(Records drawn from a dataset)
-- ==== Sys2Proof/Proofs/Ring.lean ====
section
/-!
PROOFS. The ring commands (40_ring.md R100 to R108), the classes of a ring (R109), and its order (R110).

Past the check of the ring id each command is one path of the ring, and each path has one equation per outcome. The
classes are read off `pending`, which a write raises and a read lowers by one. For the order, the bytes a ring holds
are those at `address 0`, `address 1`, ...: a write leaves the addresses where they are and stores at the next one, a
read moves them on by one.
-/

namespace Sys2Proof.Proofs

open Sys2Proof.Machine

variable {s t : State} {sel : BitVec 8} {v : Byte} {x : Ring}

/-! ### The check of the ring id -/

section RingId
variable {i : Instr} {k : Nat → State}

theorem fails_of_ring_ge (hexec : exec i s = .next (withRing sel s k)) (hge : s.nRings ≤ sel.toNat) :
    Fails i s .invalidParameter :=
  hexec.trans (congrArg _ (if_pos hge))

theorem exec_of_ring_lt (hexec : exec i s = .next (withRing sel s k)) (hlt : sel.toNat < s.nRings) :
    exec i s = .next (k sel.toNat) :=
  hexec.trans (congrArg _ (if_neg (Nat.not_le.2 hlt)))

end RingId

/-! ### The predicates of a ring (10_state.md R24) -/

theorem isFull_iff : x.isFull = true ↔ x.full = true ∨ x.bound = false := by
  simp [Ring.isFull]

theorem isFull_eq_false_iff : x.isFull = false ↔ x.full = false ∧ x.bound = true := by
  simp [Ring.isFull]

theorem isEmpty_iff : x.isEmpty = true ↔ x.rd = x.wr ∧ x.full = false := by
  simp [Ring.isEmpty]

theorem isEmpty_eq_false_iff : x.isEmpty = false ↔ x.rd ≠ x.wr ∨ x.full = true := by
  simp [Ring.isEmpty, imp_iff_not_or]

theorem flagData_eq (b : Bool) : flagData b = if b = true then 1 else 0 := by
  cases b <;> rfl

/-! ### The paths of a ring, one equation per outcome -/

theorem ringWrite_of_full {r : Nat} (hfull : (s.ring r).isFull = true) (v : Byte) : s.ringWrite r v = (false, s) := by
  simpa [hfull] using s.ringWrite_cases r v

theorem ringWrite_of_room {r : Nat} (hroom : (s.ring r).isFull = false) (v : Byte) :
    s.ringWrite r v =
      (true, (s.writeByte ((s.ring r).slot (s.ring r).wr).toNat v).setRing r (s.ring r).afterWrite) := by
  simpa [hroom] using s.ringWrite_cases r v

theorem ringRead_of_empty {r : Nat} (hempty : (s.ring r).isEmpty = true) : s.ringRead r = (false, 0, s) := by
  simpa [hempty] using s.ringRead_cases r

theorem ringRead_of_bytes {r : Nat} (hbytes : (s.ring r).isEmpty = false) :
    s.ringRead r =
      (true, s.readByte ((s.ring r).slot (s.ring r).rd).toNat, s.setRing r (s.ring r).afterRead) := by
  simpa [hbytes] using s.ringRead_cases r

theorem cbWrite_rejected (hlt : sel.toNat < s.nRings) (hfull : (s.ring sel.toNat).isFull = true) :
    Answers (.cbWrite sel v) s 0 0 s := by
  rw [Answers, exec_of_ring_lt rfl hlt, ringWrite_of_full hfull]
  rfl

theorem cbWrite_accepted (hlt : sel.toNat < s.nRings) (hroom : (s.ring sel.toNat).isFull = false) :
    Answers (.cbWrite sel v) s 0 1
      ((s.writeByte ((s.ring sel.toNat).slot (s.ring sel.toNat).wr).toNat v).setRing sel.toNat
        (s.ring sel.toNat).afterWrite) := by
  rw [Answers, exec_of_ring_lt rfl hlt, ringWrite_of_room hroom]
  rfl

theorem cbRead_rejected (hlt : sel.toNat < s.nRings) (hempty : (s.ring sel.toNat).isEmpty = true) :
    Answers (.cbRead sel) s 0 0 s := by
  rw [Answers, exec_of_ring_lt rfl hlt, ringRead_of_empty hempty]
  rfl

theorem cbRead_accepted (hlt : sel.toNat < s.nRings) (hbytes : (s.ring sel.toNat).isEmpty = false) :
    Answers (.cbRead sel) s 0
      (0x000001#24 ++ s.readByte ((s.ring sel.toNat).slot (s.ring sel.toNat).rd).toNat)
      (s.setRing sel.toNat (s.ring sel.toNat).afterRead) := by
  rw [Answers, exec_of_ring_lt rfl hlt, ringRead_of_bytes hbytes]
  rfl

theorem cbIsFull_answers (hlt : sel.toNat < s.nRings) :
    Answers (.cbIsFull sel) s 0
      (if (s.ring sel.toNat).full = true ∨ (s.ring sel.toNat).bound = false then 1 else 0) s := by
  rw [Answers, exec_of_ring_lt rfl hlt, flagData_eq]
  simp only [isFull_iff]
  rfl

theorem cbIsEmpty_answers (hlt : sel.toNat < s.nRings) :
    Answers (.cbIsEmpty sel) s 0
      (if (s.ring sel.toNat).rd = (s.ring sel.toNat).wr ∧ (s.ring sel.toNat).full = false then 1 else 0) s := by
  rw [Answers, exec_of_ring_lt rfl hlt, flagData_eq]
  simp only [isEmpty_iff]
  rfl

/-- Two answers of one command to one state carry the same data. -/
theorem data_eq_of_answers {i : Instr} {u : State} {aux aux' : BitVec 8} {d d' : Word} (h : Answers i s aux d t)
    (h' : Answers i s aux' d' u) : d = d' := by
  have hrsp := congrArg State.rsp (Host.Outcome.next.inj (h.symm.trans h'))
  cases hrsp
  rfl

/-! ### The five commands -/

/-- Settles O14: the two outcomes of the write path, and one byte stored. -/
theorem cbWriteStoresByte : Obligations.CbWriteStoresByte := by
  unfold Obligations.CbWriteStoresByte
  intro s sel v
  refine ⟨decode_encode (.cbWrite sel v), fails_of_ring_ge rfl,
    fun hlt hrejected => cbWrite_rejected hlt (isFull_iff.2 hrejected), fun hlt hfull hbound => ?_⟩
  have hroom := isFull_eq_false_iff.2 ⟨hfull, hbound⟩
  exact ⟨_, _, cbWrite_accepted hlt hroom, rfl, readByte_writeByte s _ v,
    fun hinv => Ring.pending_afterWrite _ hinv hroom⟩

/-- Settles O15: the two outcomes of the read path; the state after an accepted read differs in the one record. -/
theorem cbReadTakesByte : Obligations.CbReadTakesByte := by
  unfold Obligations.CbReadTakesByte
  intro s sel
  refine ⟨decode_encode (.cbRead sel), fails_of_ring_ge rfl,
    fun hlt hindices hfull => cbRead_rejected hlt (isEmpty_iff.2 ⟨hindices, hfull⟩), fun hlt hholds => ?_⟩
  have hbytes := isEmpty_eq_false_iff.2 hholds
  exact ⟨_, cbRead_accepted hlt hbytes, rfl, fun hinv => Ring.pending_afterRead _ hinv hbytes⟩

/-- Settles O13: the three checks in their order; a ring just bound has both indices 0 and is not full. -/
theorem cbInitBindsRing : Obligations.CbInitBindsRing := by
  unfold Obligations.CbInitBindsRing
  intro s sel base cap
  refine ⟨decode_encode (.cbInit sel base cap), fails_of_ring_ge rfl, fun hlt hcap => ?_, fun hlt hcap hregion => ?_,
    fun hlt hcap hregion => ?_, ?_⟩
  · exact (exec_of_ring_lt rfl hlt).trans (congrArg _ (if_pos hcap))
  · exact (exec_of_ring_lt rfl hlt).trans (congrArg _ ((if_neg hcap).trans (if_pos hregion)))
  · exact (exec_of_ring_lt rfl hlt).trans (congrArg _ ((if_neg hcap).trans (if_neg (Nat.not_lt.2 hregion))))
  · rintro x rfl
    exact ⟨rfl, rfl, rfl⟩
==
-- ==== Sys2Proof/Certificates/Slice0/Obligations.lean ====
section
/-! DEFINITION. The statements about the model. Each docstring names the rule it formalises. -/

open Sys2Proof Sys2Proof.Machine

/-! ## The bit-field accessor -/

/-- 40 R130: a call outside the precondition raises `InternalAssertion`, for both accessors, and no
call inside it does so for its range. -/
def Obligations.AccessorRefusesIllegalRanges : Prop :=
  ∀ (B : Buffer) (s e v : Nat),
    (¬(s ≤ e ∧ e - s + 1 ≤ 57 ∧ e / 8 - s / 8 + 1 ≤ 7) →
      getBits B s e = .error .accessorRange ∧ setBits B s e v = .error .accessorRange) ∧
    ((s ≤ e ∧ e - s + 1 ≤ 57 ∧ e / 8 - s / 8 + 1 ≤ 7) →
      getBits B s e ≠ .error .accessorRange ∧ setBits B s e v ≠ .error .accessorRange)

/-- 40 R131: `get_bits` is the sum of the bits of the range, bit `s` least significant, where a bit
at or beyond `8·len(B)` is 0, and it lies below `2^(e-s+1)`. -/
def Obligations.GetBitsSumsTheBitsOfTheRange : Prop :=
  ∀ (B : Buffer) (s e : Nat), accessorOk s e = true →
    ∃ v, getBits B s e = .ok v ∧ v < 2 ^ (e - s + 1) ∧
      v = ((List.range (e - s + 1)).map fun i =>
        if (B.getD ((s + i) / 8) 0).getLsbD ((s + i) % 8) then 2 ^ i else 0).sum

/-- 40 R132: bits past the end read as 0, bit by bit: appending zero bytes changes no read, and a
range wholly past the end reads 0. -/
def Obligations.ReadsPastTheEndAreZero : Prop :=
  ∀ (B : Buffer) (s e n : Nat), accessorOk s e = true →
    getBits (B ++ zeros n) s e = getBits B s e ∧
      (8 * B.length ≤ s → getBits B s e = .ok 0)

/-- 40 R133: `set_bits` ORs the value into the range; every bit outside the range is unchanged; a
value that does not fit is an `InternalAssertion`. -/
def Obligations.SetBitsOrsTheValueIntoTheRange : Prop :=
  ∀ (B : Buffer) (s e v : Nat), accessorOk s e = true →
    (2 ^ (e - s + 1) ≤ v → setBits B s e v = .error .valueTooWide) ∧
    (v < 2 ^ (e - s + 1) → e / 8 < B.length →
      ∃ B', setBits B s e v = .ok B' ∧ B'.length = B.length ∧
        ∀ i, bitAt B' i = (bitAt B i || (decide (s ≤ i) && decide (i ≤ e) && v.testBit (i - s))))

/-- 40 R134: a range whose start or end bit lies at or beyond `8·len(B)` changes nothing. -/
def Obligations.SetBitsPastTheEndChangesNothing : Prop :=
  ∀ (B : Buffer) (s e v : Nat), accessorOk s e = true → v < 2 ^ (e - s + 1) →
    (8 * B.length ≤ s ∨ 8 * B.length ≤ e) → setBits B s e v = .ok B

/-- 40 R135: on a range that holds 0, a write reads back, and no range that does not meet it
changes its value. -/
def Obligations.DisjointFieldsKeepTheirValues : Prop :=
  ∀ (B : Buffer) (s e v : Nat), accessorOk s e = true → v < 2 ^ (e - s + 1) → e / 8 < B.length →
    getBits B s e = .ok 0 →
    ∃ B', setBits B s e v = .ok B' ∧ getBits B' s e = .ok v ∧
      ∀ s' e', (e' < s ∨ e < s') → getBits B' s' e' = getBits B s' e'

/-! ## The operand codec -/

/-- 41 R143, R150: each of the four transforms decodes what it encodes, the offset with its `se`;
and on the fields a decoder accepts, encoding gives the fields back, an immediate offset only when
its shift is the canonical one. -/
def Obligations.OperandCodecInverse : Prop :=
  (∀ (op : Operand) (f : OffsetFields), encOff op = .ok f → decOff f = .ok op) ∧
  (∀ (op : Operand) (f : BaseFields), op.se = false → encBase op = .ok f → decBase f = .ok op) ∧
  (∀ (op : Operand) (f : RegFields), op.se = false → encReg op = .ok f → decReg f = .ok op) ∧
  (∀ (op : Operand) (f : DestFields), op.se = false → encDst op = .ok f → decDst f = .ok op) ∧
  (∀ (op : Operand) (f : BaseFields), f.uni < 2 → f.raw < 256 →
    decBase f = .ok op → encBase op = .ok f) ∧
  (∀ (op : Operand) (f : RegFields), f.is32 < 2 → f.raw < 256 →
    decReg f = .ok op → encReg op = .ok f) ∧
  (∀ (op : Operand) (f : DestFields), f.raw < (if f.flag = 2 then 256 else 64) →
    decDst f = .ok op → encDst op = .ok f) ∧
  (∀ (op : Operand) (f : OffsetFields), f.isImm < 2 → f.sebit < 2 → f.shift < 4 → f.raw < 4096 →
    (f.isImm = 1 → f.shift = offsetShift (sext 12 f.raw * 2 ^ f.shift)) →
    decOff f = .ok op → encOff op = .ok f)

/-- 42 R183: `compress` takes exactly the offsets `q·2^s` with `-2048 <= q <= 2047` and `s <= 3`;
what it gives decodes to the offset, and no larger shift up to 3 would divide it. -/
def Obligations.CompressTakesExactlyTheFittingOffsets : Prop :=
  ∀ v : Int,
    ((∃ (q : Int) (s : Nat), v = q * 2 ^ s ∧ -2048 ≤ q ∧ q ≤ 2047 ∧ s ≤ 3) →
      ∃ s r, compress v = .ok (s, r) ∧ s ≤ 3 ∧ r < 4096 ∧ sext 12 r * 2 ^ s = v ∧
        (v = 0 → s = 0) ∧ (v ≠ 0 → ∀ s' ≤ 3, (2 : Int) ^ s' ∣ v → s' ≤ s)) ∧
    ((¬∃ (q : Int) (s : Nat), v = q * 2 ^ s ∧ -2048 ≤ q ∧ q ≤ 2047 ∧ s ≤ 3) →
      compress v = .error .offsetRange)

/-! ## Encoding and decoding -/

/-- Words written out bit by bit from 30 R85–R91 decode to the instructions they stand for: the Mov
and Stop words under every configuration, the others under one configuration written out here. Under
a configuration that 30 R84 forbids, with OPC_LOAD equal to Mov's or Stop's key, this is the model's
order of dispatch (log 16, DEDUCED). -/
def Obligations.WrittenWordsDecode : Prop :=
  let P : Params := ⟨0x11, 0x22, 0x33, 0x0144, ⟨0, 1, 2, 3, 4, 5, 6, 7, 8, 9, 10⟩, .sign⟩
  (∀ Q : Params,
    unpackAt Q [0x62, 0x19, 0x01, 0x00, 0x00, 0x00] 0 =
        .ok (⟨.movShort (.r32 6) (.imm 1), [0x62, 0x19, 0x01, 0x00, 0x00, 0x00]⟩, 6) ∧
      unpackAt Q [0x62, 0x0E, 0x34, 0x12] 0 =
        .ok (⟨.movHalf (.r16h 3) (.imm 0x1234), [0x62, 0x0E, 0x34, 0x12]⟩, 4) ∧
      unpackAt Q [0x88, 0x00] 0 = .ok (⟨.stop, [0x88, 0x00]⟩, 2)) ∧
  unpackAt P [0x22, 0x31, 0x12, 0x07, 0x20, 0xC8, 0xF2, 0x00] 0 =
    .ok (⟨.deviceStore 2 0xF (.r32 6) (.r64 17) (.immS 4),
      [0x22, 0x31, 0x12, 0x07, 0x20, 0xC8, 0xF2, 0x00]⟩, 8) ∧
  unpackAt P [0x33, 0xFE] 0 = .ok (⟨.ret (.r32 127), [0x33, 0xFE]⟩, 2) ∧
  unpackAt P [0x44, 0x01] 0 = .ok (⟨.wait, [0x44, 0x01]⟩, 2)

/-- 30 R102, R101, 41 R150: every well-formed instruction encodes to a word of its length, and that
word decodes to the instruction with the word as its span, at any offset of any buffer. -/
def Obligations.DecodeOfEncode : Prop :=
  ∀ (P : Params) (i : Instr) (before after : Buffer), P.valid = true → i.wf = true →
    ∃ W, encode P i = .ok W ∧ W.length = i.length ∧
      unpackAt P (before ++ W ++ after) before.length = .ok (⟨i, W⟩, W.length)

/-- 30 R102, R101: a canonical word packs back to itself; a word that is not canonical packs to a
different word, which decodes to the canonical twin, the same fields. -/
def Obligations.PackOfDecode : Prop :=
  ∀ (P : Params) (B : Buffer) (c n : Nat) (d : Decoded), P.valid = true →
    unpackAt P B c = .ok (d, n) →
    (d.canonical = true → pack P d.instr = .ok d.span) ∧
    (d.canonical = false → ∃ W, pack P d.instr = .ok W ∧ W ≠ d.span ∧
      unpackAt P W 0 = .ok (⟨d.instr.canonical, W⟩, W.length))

*PROBLEM TO SOLVE*: Lines holding "CbReadTakesByte": count them across the data and reply with the number alone.

*EXERCISE RESULT*: 2